(Problem details)
Below are several records. Retype exactly those lines running from the one with "instruction (R92). -/" through the one with "(0b1100101, 0b0010, fun", end lines included, and no others.

(Source data)

-- ==== Sys2Proof/Tests/Slice0.lean ====
section
/-!
SUPPORT. Tests: words written out from the encoding tables of the manual decode to what they stand for; each word-local check
refuses an ill-formed instruction; a few results come from the manual's rules and worked numbers; and for every obligation with
hypotheses a small state meets them together.
-/

open Sys2Proof Sys2Proof.Machine

namespace Sys2Proof.Tests

set_option Elab.async false

/-! ### Decoding (R86 to R98) -/

/-- The standard-form opcodes (R94). -/
def stdOpcodes : List (BitVec 7 × (StdForm → Instr)) :=
  [(0b0000001, .add), (0b0000010, .sub), (0b0000011, .adds), (0b0000100, .subs), (0b0000101, .addus),
   (0b0000110, .subus), (0b0000111, .mul), (0b0001000, .mulh), (0b0001001, .mulhu), (0b0001010, .div),
   (0b0001011, .divu), (0b0001100, .rem), (0b0001101, .remu), (0b0001110, .and), (0b0001111, .or),
   (0b0010000, .xor), (0b0010001, .andn), (0b0010010, .shl), (0b0010011, .shr), (0b0010100, .sar),
   (0b0010101, .rol), (0b0010110, .clz), (0b0010111, .ctz), (0b0011000, .popc)] ++
  [(0b0011001, .brev), (0b0011010, .min), (0b0011011, .max), (0b0011100, .minu), (0b0011101, .maxu),
   (0b0011110, .abs), (0b0011111, .neg), (0b0100000, .sel), (0b0100001, .extb), (0b0100010, .exth),
   (0b0100011, .bfx), (0b0100100, .bfi), (0b0100101, .teq), (0b0100110, .tne), (0b0100111, .tlt),
   (0b0101000, .tle), (0b0101001, .tltu), (0b0101010, .tleu), (0b0101011, .muladd), (0b0110000, .fadd),
   (0b0110001, .fsub), (0b0110010, .fmul), (0b0110011, .ffma), (0b0110100, .ffms)] ++
  [(0b0110101, .fmin), (0b0110110, .fmax), (0b0110111, .fabs), (0b0111000, .fneg), (0b0111001, .feq),
   (0b0111010, .flt), (0b0111011, .fle), (0b0111100, .funo), (0b0111101, .fclass), (0b0111110, .frnd),
   (0b0111111, .fdiv), (0b1000000, .fsqrt), (0b1000001, .frcp), (0b1000010, .frsq), (0b1000011, .fexp2),
   (0b1000100, .flog2), (0b1001000, .mov), (0b1001001, .nullTok), (0b1001010, .steer), (0b1001011, .merge),
   (0b1001111, .loopi), (0b1010000, .brk), (0b1010001, .call), (0b1010010, .ret)] ++
  [(0b1010011, .iterv), (0b1010100, .ctxv), (0b1010101, .workid), (0b1010110, .pmark), (0b1010111, .comb),
   (0b1011000, .eos), (0b1011001, .barr), (0b1011010, .bwait), (0b1011011, .fence), (0b1011100, .split),
   (0b1011101, .join), (0b1011110, .hdrt), (0b1110000, .cvt), (0b1110001, .padd2), (0b1110010, .pmul2),
   (0b1110011, .pfma2), (0b1110100, .dot2), (0b1110101, .dot4), (0b1110110, .reord), (0b1110111, .qsend)]

/-- The words of the standard form (R86): INC on t, b a literal, predicated, t0 5, t1 7. -/
theorem test_decode_standard : (stdOpcodes.map fun x => (decode (x.1 ++ 0b0001_0_1_1_000000101_000000111#25) 9).toOption) =
    stdOpcodes.map fun x => some (x.2 ⟨.inc, false, true, true, 5, 7, 9⟩) := by decide +kernel

/-- The opcodes whose literal's FORM selects the instruction (R92). -/
def formOpcodes : List (BitVec 7 × Word × (StdForm → Instr)) :=
  [(0b1111000, 0, .oslotClaim), (0b1111000, 1, .oslotRelease), (0b1111001, 0x200, .oploadDense), (0b1111001, 0x201, .oploadSparse),
   (0b1111001, 0x1002, .oploadCodebook), (0b1111010, 0x71, .mma), (0b1111011, 0x10, .accZero), (0b1111011, 0x21, .accRead),
   (0b1111011, 0x32, .accPeek), (0b1111011, 0x343, .accWrite), (0b1111011, 0x354, .accStore)]

theorem test_decode_form : (formOpcodes.map fun x => (decode (x.1 ++ 0b0011_1_0_0_111111111_000000010#25) x.2.1).toOption) =
    formOpcodes.map fun x => some (x.2.2 ⟨.zero, true, false, false, 0x1FF, 2, x.2.1⟩) := by decide +kernel

/-- The S-form words (R88, R96, R97): opcode and mod. -/
def segOpcodes : List (BitVec 7 × BitVec 4 × (SForm → Instr)) :=
  [(0b1100000, 0b0010, fun f => .ld f .byte true), (0b1100000, 0b0100, fun f => .ld f .half false), (0b1100000, 0b1000, fun f => .ld f .word false),
   (0b1100001, 0b0000, fun f => .st f .byte), (0b1100001, 0b1000, fun f => .st f .word), (0b1100010, 0b0011, fun f => .ldv f 3),
   (0b1100011, 0b0101, fun f => .stv f 5), (0b1100100, 0b0001, fun f => .sopenRead f 1), (0b1100100, 0b1001, fun f => .sopenWrite f 1),
   (0b1100101, 0b0010, fun f => .sindRead f 2), (0b1100101, 0b1010, fun f => .sindWrite f 2), (0b1100110, 0b0000, .sclose),
   (0b1100111, 0b0000, .sbar), (0b1101000, 0b0000, .iread), (0b1101001, 0b0000, .iwrite), (0b1101010, 0b0000, .iclear)] ++
  [(0b1101011, 0b0000, .aadd), (0b1101011, 0b0001, .afadd), (0b1101011, 0b0010, .amin), (0b1101011, 0b0011, .amax), (0b1101011, 0b0100, .aminu),
   (0b1101011, 0b0101, .amaxu), (0b1101011, 0b0110, .aand), (0b1101011, 0b0111, .aor), (0b1101011, 0b1000, .axor), (0b1101011, 0b1001, .aswap),
   (0b1101011, 0b1010, .acas), (0b1101011, 0b1011, .afmin), (0b1101011, 0b1100, .afmax), (0b1101100, 0b0000, fun f => .atomsc f .aadd),
   (0b1101100, 0b1010, fun f => .atomsc f .acas), (0b1101101, 0b0000, .lock), (0b1101110, 0b0000, .unlock), (0b1101111, 0b0000, .qput),
   (0b1101111, 0b0001, .qget)]

theorem test_decode_segment : (segOpcodes.map fun x => (decode (x.1 ++ 0b1001_1_0_1_000100001_11010#21 ++ x.2.1) 0x40).toOption) =
    segOpcodes.map fun x => some (x.2.2 ⟨9, true, false, true, 0x21, 26, 0x40⟩) := by decide +kernel

/-- The X-form words (R91, R98): opcode and sub. -/
def extOpcodes : List (BitVec 7 × BitVec 6 × (XForm → Instr)) :=
  [(0b1111100, 0, .topup), (0b1111100, 1, .tack), (0b1111100, 2, .leave), (0b1111100, 3, .meter), (0b1111100, 4, .grant), (0b1111100, 5, .resumev),
   (0b1111100, 6, .launch), (0b1111100, 7, .nextw), (0b1111100, 8, .trap), (0b1111100, 9, .srd), (0b1111100, 10, .swr), (0b1111100, 11, .time),
   (0b1111100, 12, .freeze), (0b1111100, 13, .thaw), (0b1111100, 14, .preempt)] ++
  [(0b1111101, 0, .copy), (0b1111101, 1, .gather), (0b1111101, 2, .scatter), (0b1111101, 4, .remwr), (0b1111101, 5, .rematom),
   (0b1111101, 6, .lwopen), (0b1111101, 7, .lwclose), (0b1111110, 0, .epopen), (0b1111110, 1, .epstep), (0b1111110, 2, .epend),
   (0b1111110, 3, .rwsend), (0b1111110, 4, .jcfg), (0b1111110, 5, .lvset), (0b1111110, 6, .jstat)]

theorem test_decode_extended : (extOpcodes.map fun x => (decode (x.1 ++ x.2.1 ++ 0b1_000000011_111111111#19) 0x30).toOption) =
    extOpcodes.map fun x => some (x.2.2 ⟨true, 3, 0x1FF, 0x30⟩) := by decide +kernel

/-- The collectives, by their FORM (R92), and the READ, WRITE and EXIT forms (R89, R90). -/
theorem test_decode_others :
    ([0, 1, 2, 3].map fun n => decode 0b1111101_000011_1_000000011_000000100#32 n) =
      [.ok (.allreduce ⟨true, 3, 4, 0⟩), .ok (.allgather ⟨true, 3, 4, 1⟩), .ok (.reducescatter ⟨true, 3, 4, 2⟩), .ok (.broadcast ⟨true, 3, 4, 3⟩)] ∧
    decode 0b1001101_11111_00_000000001_000000010#32 0 = .ok (.read ⟨31, 1, 2⟩) ∧
    decode 0b1001110_00001_00_111111111_000000010#32 0 = .ok (.write ⟨1, 0x1FF, 2⟩) ∧
    decode 0b1001100_0000_101_000000000000000000#32 0 = .ok (.exit 5) := by
  and_intros <;> rfl

/-- What the tables do not assign is refused by name (R92, R95 to R98). -/
theorem test_decode_refuses :
    decode 0b0101100_0000_0_0_0_000000101_000000111#32 0 = .error .opcode ∧ decode 0b1111111_0000_0_0_0_000000101_000000111#32 0 = .error .opcode ∧
    decode 0b1111000_0000_1_0_0_000000101_000000111#32 2 = .error .value ∧ decode 0b1111100_001111_0_000000101_000000111#32 0 = .error .value ∧
    decode 0b1101011_0000_0_0_0_000000001_00000_1101#32 0 = .error .value ∧ decode 0b1100010_0000_0_0_0_000000001_00000_0110#32 0 = .error .value ∧
    decode 0b1111000_0000_0_0_0_000000101_000000111#32 0 = .error .noControlLiteral ∧
    decode 0b1001100_0001_101_000000000000000000#32 0 = .error .reserved := by
  and_intros <;> rfl

/-- A decoded instruction encodes to its word, with its literal after it (R86). -/
theorem test_encode_literal : encode (.add ⟨.inc, false, true, true, 5, 7, 9⟩) = [0x022C0A07, 9] ∧
    decodeWords [0x022C0A07, 9] = .ok (.add ⟨.inc, false, true, true, 5, 7, 9⟩) := by
  and_intros <;> rfl

/-! ### The word-local checks (R108) -/

/-- One ill-formed instruction for each check, which the check refuses. -/
theorem test_checks_refuse :
    Instr.modOk (.ldv ⟨0, false, false, false, 1, 0, 0⟩ 6) = false ∧
    Instr.literalStands (.add ⟨.keep, false, false, false, 1, 2, 7⟩) = false ∧
    Instr.check5 (.split ⟨.keep, false, true, false, 1, 2, 6⟩) = false ∧
    Instr.check6 (.sclose ⟨3, false, true, false, 1, 0, 0⟩) = false ∧
    Instr.check7 (.nullTok ⟨.keep, true, false, false, 1, 2, 0⟩) = false ∧
    Instr.check8 (.topup ⟨false, 1, 2, 0⟩) = false := by decide +kernel

theorem test_ill_formed : ¬WellFormed (.ldv ⟨0, false, false, false, 1, 0, 0⟩ 6) ∧ ¬WellFormed (.add ⟨.keep, false, false, false, 1, 2, 7⟩) ∧
    ¬WellFormed (.split ⟨.keep, false, true, false, 1, 2, 6⟩) ∧ ¬WellFormed (.sclose ⟨3, false, true, false, 1, 0, 0⟩) ∧
    ¬WellFormed (.nullTok ⟨.keep, true, false, false, 1, 2, 0⟩) ∧ ¬WellFormed (.topup ⟨false, 1, 2, 0⟩) ∧
    WellFormed (.split ⟨.keep, false, true, false, 1, 2, 5⟩) ∧ WellFormed (.topup ⟨false, 1, 0x1FF, 0⟩) := by decide +kernel

/-! ### A small machine -/

/-- A tag of zeros, a set of one word of task 1 at a site, its operand tokens, and a task with one placed word, one context and the base
instance of its window. -/
def tag0 : Tag := ⟨0, 0, 0, 0, 0, 0, 0, 0, none⟩
def tok (fmt : BitVec 3) (ws : List Word) : Token := ⟨{ tag0 with fmt := fmt }, ws⟩
def setAt (site : Site) (a b c : Option Token) : Firing := ⟨1, site, tag0, 1, a, b, c, none, 0, [], 1, site, [], none⟩
def task1 : Task := fetchTask 1 0 (.tile 0)

/-- The state in which a set of a task is being fired, and the state in which the task's events come up. -/
def atSet (g : Firing) (t : Task) : State := { State.reset with cur := some (.firing g, 0), tasks := [t], nextTask := 2, time := 5 }
def withTasks (ts : List Task) : State := { State.reset with tasks := ts, nextTask := 9, time := 5 }

/-- Forms: a target each, no literal. -/
def std : StdForm := ⟨.keep, false, false, false, 3, 4, 0⟩
def seg (n : BitVec 4) : SForm := ⟨n, false, false, false, 3, 2, 0⟩
def ext : XForm := ⟨false, 3, 4, 0⟩

/-- Page tables of address space 0 in DRAM: its first 32 MiB are the shared memory of tower 0, one large page under key 0. -/
def tables : Memory := [(0, 0x21), (0x10000, 0x41), (0x20000, 0x61), (0x30000, 0x0F), (0x30003, 0x08)]
def page0 : BitVec 64 := 0x800000F
def shm : Nat := 0x4000000000

/-- Segment n has type n, and the page is in the cache of hoop 0. -/
def segs1 : List Segment := ⟨0, 0, 0, false, false, 0⟩ :: ([1, 2, 3, 4, 5, 6].map fun n => ⟨0, 0xFFFFF, 0, true, true, n⟩) ++
  List.replicate 9 ⟨0, 0, 0, false, false, 0⟩
def taskM : Task := { task1 with tcb := { task1.tcb with segs := segs1 } }
def cached (s : State) : State :=
  { s with mem := tables, hoops := s.hoops.set 0 { Hoop.reset with tlb := [⟨none, 0, 0, page0, true⟩] } }
def setM (a b : Word) : Firing := setAt (.tile 0) (some (tok 0 [a])) (some (tok 0 [b])) (some (tok 0 [1]))

/-- An operation of task 1 of one word at a stage, taken by a set, and the task with it. -/
def word1 (st : OpStage) : OpWord := ⟨st, 0, [], [], 0, [], 0, false, 0⟩
def opOf (i : Instr) (g : Firing) (w : OpWord) : OpRec := ⟨1, g, i, [w]⟩
def withOp (t : Task) (o : OpRec) : Task := { t with ops := [o], nextOp := 2 }

/-! ### A state for the hypotheses of every obligation -/

/-- Sets of one word on two or three data words. -/
def set2 : Firing := setAt (.elem 0 0) (some (tok 0 [7])) (some (tok 0 [9])) none
def set3 : Firing := setAt (.elem 0 0) (some (tok 0 [7])) (some (tok 0 [9])) (some (tok 0 [1]))
def setF : Firing := setAt (.elem 0 0) (some (tok 1 [0x3F800000])) (some (tok 1 [0x40000000])) (some (tok 1 [0x7FC00001]))

/-- A set of three words, its first fired, under a choice. -/
def setHalf : Firing := { setAt (.elem 0 0) (some (tok 0 [7, 8, 9])) (some (tok 0 [1, 2, 3])) none with n := 3, fired := [.data 0 8] }
def stateHalf : State := { atSet setHalf task1 with choices := [1] }

theorem witness_IntegerResults : (∃ r, Claims.integerRule (.add std) = some r) ∧ Claims.Fires (atSet set2 task1) set2 task1 ∧
    Claims.Fires stateHalf setHalf task1 := ⟨⟨_, rfl⟩, ⟨rfl, rfl, rfl⟩, rfl, rfl, rfl⟩

/-- One word of the two left fires, and the set keeps its place. -/
theorem test_half_fired : (match exec (.add std) stateHalf with
    | .next s => s.agenda == [.firing { setHalf with fired := [.data 0 8, .data 0 10] }]
    | _ => false) = true := by decide +kernel

theorem witness_FloatResults : ∃ r, Claims.floatRule (.ffma std) = some (1, r) ∧ Claims.Fires (atSet setF task1) setF task1 :=
  ⟨_, rfl, rfl, rfl, rfl⟩

/-- The block of task 1, its tile 0 left a window whose base is iteration 0; and the same with a write mask. -/
def ctx1 : Context := ⟨0, 0, none, 0, none, [⟨3, 0x11, 1⟩], 0x0123456789ABCDEF, true⟩
def taskR : Task := { task1 with contexts := [ctx1], tcb := { task1.tcb with widths := [8, 16, 40] } }
/-- The same at iteration 1, with the write mask naming the frame word and instance 0 standing. -/
def taskW : Task := { taskR with
  blocks := task1.blocks.map fun b => { b with writeMask := 8 }
  insts := task1.insts ++ [⟨⟨0, 0, 1⟩, 2, 0, 0, false, none, [], 0, [], 0, 0⟩] }
def set2' : Firing := { set2 with tag := { tag0 with iter := 1 } }

theorem witness_WordsForwarded : Claims.Fires (atSet set2 taskR) set2 taskR ∧ taskR.context? set2.tag.ctx = some ctx1 ∧
    controlToken set2.a = none ∧ Claims.readWaits (.read ⟨3, 1, 2⟩) (atSet set2 taskR) set2 taskR = false ∧
    (∀ i ∈ [Instr.mov std, .nullTok std, .iterv std, .ctxv std, .workid { std with lit := 2 }, .read ⟨3, 1, 2⟩],
      (Claims.forwardRule i set2 taskR ctx1).isSome) ∧
    (atSet set2' taskW).cur = some (.firing set2', 0) ∧ Claims.readWaits (.read ⟨3, 1, 2⟩) (atSet set2' taskW) set2' taskW = true := by
  and_intros <;> first | rfl | decide +kernel

/-- Control tokens: EOS on A. -/
def setEos : Firing := setAt (.elem 0 0) (some (tok 7 [2])) none none
def setB : Firing := setAt (.elem 0 0) none (some (tok 0 [9])) none
def setSteer : Firing := setAt (.elem 0 0) (some (tok 0 [7])) none (some (tok 0 [1]))

theorem witness_TokensRouted : Claims.Fires (atSet set2 task1) set2 task1 ∧ set2.a.isSome ∧ controlToken set2.a = none ∧
    Claims.Fires (atSet setB task1) setB task1 ∧ setB.a = none ∧ controlToken setB.b = none ∧
    Claims.Fires (atSet setEos task1) setEos task1 ∧ controlToken setEos.a = some (tok 7 [2]) ∧ setEos.c = none ∧
    anyNull (.mov std) setEos 0 = false ∧ predicateFalse (.mov std) setEos 0 = false ∧
    anyNull (.merge std) setEos 0 = false ∧ predicateFalse (.merge std) setEos 0 = false ∧
    Claims.Fires (atSet setSteer task1) setSteer task1 ∧ controlToken setSteer.a = none ∧ setSteer.b = none ∧ setSteer.p = none := by
  and_intros <;> first | rfl | decide +kernel

def setNull : Firing := setAt (.elem 0 0) (some (tok 7 [1])) none none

(Response for this exercise)
/-- The opcodes whose literal's FORM selects the instruction (R92). -/
def formOpcodes : List (BitVec 7 × Word × (StdForm → Instr)) :=
  [(0b1111000, 0, .oslotClaim), (0b1111000, 1, .oslotRelease), (0b1111001, 0x200, .oploadDense), (0b1111001, 0x201, .oploadSparse),
   (0b1111001, 0x1002, .oploadCodebook), (0b1111010, 0x71, .mma), (0b1111011, 0x10, .accZero), (0b1111011, 0x21, .accRead),
   (0b1111011, 0x32, .accPeek), (0b1111011, 0x343, .accWrite), (0b1111011, 0x354, .accStore)]

theorem test_decode_form : (formOpcodes.map fun x => (decode (x.1 ++ 0b0011_1_0_0_111111111_000000010#25) x.2.1).toOption) =
    formOpcodes.map fun x => some (x.2.2 ⟨.zero, true, false, false, 0x1FF, 2, x.2.1⟩) := by decide +kernel

/-- The S-form words (R88, R96, R97): opcode and mod. -/
def segOpcodes : List (BitVec 7 × BitVec 4 × (SForm → Instr)) :=
  [(0b1100000, 0b0010, fun f => .ld f .byte true), (0b1100000, 0b0100, fun f => .ld f .half false), (0b1100000, 0b1000, fun f => .ld f .word false),
   (0b1100001, 0b0000, fun f => .st f .byte), (0b1100001, 0b1000, fun f => .st f .word), (0b1100010, 0b0011, fun f => .ldv f 3),
   (0b1100011, 0b0101, fun f => .stv f 5), (0b1100100, 0b0001, fun f => .sopenRead f 1), (0b1100100, 0b1001, fun f => .sopenWrite f 1),
   (0b1100101, 0b0010, fun f => .sindRead f 2), (0b1100101, 0b1010, fun f => .sindWrite f 2), (0b1100110, 0b0000, .sclose),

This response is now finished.